### Provided entries
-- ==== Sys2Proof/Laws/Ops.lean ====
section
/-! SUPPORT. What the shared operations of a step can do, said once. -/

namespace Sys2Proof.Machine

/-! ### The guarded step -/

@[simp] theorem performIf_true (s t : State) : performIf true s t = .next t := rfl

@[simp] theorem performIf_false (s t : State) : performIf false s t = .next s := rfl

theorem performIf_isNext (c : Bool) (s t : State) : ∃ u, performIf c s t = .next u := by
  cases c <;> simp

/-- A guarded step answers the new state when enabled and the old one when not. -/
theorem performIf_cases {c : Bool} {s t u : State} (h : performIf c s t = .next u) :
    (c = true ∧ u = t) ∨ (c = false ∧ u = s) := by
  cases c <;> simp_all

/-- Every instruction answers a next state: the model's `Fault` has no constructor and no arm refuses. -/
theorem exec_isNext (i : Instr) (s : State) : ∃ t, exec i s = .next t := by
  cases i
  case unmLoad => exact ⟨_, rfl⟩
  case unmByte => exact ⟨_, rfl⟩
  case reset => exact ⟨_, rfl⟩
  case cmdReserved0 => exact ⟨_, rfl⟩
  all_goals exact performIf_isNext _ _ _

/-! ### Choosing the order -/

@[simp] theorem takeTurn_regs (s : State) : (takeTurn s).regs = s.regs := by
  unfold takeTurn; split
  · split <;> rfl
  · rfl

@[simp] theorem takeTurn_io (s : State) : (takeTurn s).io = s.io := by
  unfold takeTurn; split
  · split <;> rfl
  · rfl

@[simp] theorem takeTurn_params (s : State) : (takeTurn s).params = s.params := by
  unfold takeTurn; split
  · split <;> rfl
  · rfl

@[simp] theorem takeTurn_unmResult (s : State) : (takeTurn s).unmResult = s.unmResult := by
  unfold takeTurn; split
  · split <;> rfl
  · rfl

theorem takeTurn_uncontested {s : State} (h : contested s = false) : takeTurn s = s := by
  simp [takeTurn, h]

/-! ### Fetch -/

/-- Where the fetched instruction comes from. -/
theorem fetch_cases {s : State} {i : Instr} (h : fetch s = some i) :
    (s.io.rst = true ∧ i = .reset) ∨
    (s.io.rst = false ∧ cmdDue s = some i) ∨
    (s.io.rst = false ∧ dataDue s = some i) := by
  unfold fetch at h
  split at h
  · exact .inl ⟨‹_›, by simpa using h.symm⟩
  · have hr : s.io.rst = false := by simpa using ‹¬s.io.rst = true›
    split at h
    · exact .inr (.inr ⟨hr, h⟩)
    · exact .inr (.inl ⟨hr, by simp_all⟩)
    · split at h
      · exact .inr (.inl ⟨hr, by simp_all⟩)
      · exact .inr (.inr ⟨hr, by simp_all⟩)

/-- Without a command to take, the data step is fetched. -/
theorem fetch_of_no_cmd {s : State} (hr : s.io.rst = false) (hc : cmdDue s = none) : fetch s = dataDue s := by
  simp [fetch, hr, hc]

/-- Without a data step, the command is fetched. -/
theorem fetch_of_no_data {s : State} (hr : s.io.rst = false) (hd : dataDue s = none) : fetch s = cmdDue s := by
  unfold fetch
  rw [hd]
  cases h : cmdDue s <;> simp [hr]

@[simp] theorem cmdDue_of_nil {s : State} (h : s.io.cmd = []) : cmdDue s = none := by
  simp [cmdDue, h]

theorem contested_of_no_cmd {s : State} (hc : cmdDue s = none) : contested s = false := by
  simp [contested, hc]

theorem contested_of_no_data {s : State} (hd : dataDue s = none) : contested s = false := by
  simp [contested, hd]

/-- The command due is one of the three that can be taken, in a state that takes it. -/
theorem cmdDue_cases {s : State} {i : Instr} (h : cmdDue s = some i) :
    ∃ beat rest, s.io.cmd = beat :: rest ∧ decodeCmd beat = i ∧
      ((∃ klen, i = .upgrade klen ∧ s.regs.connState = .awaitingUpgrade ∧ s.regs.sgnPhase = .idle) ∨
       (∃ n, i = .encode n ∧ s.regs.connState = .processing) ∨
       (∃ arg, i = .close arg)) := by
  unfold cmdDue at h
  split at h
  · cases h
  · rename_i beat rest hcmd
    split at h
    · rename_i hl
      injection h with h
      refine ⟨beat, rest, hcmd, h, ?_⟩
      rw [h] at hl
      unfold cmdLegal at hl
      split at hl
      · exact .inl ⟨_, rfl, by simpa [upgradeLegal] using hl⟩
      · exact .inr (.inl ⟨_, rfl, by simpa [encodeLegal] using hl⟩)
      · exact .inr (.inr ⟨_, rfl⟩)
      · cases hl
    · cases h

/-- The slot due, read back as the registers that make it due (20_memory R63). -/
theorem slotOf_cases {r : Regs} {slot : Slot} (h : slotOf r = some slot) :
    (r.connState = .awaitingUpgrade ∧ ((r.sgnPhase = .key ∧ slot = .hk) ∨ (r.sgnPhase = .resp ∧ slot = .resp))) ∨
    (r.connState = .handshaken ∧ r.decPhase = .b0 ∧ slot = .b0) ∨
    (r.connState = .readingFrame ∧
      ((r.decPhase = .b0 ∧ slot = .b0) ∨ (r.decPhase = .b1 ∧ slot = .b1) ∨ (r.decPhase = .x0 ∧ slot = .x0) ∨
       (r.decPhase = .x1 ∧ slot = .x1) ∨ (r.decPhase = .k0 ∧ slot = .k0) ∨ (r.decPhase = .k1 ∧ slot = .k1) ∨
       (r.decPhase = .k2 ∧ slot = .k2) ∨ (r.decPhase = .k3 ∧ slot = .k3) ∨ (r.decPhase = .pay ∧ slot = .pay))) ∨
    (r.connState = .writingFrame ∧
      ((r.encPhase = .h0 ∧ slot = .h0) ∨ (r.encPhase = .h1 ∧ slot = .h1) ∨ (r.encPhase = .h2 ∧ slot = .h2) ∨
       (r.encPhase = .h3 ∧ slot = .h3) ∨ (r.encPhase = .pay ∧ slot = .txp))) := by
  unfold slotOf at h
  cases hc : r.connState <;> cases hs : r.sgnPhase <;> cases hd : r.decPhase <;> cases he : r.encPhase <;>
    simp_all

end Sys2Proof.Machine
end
######
### Provided entries
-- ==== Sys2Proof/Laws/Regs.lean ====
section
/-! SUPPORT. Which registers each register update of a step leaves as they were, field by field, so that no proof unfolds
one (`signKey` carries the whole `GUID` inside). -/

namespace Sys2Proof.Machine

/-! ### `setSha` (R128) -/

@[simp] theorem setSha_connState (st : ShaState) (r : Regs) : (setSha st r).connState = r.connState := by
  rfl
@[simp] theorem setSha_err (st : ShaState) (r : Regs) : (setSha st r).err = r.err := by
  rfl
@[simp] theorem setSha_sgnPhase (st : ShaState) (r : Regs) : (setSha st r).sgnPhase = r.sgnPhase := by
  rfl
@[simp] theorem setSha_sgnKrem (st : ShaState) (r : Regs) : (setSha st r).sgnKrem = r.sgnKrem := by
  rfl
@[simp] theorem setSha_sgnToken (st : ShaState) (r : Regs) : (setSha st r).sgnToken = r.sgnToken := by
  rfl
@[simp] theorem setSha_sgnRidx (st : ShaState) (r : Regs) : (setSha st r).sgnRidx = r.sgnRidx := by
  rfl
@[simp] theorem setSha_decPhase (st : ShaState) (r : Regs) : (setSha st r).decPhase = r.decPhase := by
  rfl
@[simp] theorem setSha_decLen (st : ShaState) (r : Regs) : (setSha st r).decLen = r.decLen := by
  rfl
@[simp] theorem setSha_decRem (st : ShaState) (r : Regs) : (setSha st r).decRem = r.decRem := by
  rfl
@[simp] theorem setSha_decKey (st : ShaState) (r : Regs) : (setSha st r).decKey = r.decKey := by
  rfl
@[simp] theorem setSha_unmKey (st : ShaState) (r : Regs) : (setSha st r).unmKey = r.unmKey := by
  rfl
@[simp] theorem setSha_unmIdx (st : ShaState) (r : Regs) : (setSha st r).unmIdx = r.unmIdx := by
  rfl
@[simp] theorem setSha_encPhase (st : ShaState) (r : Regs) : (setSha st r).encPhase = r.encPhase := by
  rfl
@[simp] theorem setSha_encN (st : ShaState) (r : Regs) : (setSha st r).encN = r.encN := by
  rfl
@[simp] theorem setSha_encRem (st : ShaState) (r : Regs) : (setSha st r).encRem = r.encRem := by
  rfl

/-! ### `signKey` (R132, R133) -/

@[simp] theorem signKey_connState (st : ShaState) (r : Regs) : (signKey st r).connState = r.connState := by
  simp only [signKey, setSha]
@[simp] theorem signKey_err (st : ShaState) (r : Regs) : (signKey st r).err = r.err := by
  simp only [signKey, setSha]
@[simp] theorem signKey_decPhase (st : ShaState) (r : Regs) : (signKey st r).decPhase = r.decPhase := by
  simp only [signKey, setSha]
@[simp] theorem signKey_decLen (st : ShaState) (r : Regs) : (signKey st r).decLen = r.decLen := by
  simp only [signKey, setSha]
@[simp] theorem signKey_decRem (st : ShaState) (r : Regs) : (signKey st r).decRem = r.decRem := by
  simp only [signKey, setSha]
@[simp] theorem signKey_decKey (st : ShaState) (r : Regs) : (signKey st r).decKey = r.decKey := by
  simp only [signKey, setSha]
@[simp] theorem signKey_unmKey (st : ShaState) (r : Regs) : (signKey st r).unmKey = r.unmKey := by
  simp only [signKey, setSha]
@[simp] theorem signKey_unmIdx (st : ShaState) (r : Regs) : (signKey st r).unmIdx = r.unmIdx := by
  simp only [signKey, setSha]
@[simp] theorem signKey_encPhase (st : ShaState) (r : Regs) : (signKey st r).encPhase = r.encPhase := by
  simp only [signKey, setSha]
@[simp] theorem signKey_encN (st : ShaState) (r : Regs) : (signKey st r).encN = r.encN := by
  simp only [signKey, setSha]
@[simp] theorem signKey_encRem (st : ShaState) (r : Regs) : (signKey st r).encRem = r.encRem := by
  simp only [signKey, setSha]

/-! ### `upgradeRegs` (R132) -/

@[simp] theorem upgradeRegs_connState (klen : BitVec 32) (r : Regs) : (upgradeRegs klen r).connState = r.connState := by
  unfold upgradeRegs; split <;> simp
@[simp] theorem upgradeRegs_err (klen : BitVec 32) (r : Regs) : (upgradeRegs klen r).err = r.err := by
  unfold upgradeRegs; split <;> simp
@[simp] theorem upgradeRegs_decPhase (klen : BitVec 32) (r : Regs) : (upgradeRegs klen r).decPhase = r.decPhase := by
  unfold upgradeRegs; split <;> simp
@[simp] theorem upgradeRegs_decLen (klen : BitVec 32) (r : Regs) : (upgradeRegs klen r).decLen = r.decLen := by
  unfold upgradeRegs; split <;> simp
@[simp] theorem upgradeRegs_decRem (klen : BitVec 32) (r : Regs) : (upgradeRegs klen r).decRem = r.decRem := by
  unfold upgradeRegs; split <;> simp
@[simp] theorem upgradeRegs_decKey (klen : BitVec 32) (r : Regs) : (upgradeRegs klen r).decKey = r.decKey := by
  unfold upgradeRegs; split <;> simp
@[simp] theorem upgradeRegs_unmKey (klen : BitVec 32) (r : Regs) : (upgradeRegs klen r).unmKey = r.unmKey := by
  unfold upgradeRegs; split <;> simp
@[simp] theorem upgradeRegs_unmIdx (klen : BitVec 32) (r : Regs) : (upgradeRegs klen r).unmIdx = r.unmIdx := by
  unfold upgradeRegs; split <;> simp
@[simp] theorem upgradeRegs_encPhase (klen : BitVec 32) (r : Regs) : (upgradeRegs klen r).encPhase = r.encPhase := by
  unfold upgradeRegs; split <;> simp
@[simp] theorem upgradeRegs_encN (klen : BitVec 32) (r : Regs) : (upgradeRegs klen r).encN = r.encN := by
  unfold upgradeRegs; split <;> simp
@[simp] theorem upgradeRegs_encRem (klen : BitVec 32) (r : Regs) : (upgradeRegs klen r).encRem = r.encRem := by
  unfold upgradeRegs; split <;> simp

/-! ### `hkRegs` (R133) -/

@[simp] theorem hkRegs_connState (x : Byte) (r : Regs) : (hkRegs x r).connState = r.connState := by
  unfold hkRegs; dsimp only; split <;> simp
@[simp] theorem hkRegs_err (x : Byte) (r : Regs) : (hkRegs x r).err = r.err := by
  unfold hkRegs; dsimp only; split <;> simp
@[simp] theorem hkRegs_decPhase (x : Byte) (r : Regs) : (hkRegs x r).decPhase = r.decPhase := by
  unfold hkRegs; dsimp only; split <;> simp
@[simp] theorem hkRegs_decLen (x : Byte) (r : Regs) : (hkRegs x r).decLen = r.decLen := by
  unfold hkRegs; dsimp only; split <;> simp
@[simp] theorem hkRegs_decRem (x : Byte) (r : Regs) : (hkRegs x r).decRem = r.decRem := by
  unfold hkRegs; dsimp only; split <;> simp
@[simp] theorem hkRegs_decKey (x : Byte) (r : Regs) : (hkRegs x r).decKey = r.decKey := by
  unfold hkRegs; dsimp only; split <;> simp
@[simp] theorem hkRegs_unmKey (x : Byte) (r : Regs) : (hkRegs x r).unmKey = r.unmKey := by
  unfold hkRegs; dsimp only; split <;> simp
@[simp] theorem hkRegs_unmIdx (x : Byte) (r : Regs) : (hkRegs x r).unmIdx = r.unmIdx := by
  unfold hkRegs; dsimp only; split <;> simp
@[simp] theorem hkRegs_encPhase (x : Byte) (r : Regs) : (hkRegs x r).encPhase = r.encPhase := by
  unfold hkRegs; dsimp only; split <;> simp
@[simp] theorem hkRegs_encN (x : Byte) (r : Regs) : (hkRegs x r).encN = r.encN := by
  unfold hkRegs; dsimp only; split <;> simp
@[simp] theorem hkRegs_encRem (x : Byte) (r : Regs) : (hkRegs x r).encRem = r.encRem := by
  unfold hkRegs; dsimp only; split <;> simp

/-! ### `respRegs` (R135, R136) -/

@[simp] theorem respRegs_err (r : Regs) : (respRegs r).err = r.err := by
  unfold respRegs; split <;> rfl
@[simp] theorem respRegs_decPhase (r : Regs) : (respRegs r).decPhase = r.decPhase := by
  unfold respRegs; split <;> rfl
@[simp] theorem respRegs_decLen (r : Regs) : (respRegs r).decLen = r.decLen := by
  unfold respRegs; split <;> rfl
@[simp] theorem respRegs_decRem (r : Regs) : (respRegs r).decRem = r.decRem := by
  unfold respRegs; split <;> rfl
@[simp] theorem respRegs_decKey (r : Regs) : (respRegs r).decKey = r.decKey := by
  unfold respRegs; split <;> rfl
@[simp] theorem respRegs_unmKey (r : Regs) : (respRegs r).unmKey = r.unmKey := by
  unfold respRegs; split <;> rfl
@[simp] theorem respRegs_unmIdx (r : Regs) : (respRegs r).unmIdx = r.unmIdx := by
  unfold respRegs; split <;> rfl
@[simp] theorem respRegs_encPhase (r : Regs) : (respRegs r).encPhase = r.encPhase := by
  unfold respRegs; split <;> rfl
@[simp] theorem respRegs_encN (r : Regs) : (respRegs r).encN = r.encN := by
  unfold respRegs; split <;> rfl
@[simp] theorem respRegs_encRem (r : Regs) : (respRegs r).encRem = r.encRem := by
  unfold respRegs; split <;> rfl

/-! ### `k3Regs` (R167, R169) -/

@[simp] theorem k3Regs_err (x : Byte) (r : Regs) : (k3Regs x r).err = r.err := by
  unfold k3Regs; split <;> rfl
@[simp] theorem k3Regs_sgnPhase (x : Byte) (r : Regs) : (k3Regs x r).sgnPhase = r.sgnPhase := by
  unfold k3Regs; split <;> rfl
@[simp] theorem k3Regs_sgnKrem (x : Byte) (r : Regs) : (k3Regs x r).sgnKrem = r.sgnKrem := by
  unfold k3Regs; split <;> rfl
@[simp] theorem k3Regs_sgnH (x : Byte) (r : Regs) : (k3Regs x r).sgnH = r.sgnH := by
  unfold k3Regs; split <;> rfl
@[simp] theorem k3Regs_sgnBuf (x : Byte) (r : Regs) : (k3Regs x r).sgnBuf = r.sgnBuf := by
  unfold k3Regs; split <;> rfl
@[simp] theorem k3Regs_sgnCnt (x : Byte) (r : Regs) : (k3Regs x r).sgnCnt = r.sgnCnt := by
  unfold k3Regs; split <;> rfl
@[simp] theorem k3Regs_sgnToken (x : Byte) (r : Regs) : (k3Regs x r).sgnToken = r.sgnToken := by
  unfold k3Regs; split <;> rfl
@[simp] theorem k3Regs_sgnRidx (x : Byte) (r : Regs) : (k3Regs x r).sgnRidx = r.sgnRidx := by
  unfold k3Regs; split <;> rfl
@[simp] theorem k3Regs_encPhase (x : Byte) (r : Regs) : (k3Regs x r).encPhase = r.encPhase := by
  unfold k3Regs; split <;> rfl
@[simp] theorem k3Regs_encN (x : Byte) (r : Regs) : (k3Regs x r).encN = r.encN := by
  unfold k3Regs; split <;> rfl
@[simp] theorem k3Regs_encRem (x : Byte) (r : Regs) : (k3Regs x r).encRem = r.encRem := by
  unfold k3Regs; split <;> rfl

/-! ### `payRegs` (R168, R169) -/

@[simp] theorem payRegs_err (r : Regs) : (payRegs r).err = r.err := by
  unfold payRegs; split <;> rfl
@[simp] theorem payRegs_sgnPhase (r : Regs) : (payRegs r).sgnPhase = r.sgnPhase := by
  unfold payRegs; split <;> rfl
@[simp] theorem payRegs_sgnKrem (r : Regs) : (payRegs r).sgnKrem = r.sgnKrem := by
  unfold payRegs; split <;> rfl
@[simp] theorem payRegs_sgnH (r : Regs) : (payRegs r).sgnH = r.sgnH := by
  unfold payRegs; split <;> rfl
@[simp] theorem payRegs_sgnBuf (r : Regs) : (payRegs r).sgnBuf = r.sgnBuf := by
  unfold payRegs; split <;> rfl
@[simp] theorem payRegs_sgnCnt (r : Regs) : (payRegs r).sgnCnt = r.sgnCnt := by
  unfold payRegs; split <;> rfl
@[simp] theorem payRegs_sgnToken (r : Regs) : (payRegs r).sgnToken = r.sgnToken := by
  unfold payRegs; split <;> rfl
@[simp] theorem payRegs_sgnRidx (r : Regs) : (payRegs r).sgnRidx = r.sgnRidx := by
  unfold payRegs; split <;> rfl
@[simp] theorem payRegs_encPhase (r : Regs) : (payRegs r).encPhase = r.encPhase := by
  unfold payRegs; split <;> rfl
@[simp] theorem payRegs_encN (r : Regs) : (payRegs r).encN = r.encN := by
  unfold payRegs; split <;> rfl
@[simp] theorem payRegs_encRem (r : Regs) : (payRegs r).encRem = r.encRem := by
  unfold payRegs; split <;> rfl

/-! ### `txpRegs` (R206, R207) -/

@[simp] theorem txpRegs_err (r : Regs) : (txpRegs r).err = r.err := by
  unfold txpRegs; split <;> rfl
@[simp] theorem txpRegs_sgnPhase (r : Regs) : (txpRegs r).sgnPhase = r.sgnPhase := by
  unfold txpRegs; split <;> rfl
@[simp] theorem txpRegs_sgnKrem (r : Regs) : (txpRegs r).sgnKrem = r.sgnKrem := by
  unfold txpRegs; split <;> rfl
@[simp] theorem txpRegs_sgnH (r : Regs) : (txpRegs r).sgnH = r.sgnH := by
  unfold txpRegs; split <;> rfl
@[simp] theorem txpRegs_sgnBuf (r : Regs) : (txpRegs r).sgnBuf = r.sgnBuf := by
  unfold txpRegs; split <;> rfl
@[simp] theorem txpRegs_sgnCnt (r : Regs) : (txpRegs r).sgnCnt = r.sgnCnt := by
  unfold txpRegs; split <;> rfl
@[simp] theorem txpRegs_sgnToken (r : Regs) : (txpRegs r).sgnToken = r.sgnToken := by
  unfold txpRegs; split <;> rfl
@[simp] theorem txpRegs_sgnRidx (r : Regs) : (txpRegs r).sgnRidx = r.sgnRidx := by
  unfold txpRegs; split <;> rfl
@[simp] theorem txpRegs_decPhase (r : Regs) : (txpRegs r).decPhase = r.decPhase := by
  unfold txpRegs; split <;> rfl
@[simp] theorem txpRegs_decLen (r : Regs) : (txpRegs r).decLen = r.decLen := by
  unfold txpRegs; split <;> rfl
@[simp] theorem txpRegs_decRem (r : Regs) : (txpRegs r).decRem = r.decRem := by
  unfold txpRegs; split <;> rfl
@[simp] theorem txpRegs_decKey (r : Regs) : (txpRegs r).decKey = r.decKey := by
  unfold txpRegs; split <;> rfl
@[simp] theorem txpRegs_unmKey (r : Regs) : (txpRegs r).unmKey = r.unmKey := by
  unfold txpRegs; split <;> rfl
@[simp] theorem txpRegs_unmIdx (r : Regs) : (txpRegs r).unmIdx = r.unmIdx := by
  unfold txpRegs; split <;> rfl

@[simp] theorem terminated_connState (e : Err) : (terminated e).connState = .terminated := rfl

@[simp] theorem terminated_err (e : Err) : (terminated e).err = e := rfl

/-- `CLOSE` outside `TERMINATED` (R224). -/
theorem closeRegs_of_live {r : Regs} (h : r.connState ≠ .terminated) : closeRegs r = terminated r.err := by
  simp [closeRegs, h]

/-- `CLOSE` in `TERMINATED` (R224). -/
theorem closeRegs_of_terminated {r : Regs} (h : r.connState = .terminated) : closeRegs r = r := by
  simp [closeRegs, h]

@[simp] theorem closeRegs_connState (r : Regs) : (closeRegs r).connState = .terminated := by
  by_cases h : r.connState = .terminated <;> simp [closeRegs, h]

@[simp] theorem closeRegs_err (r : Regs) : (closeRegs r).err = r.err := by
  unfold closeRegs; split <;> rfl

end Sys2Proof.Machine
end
######
Count the lines of the data that contain the word "answers", and give only that number.

• Response for this exercise:
2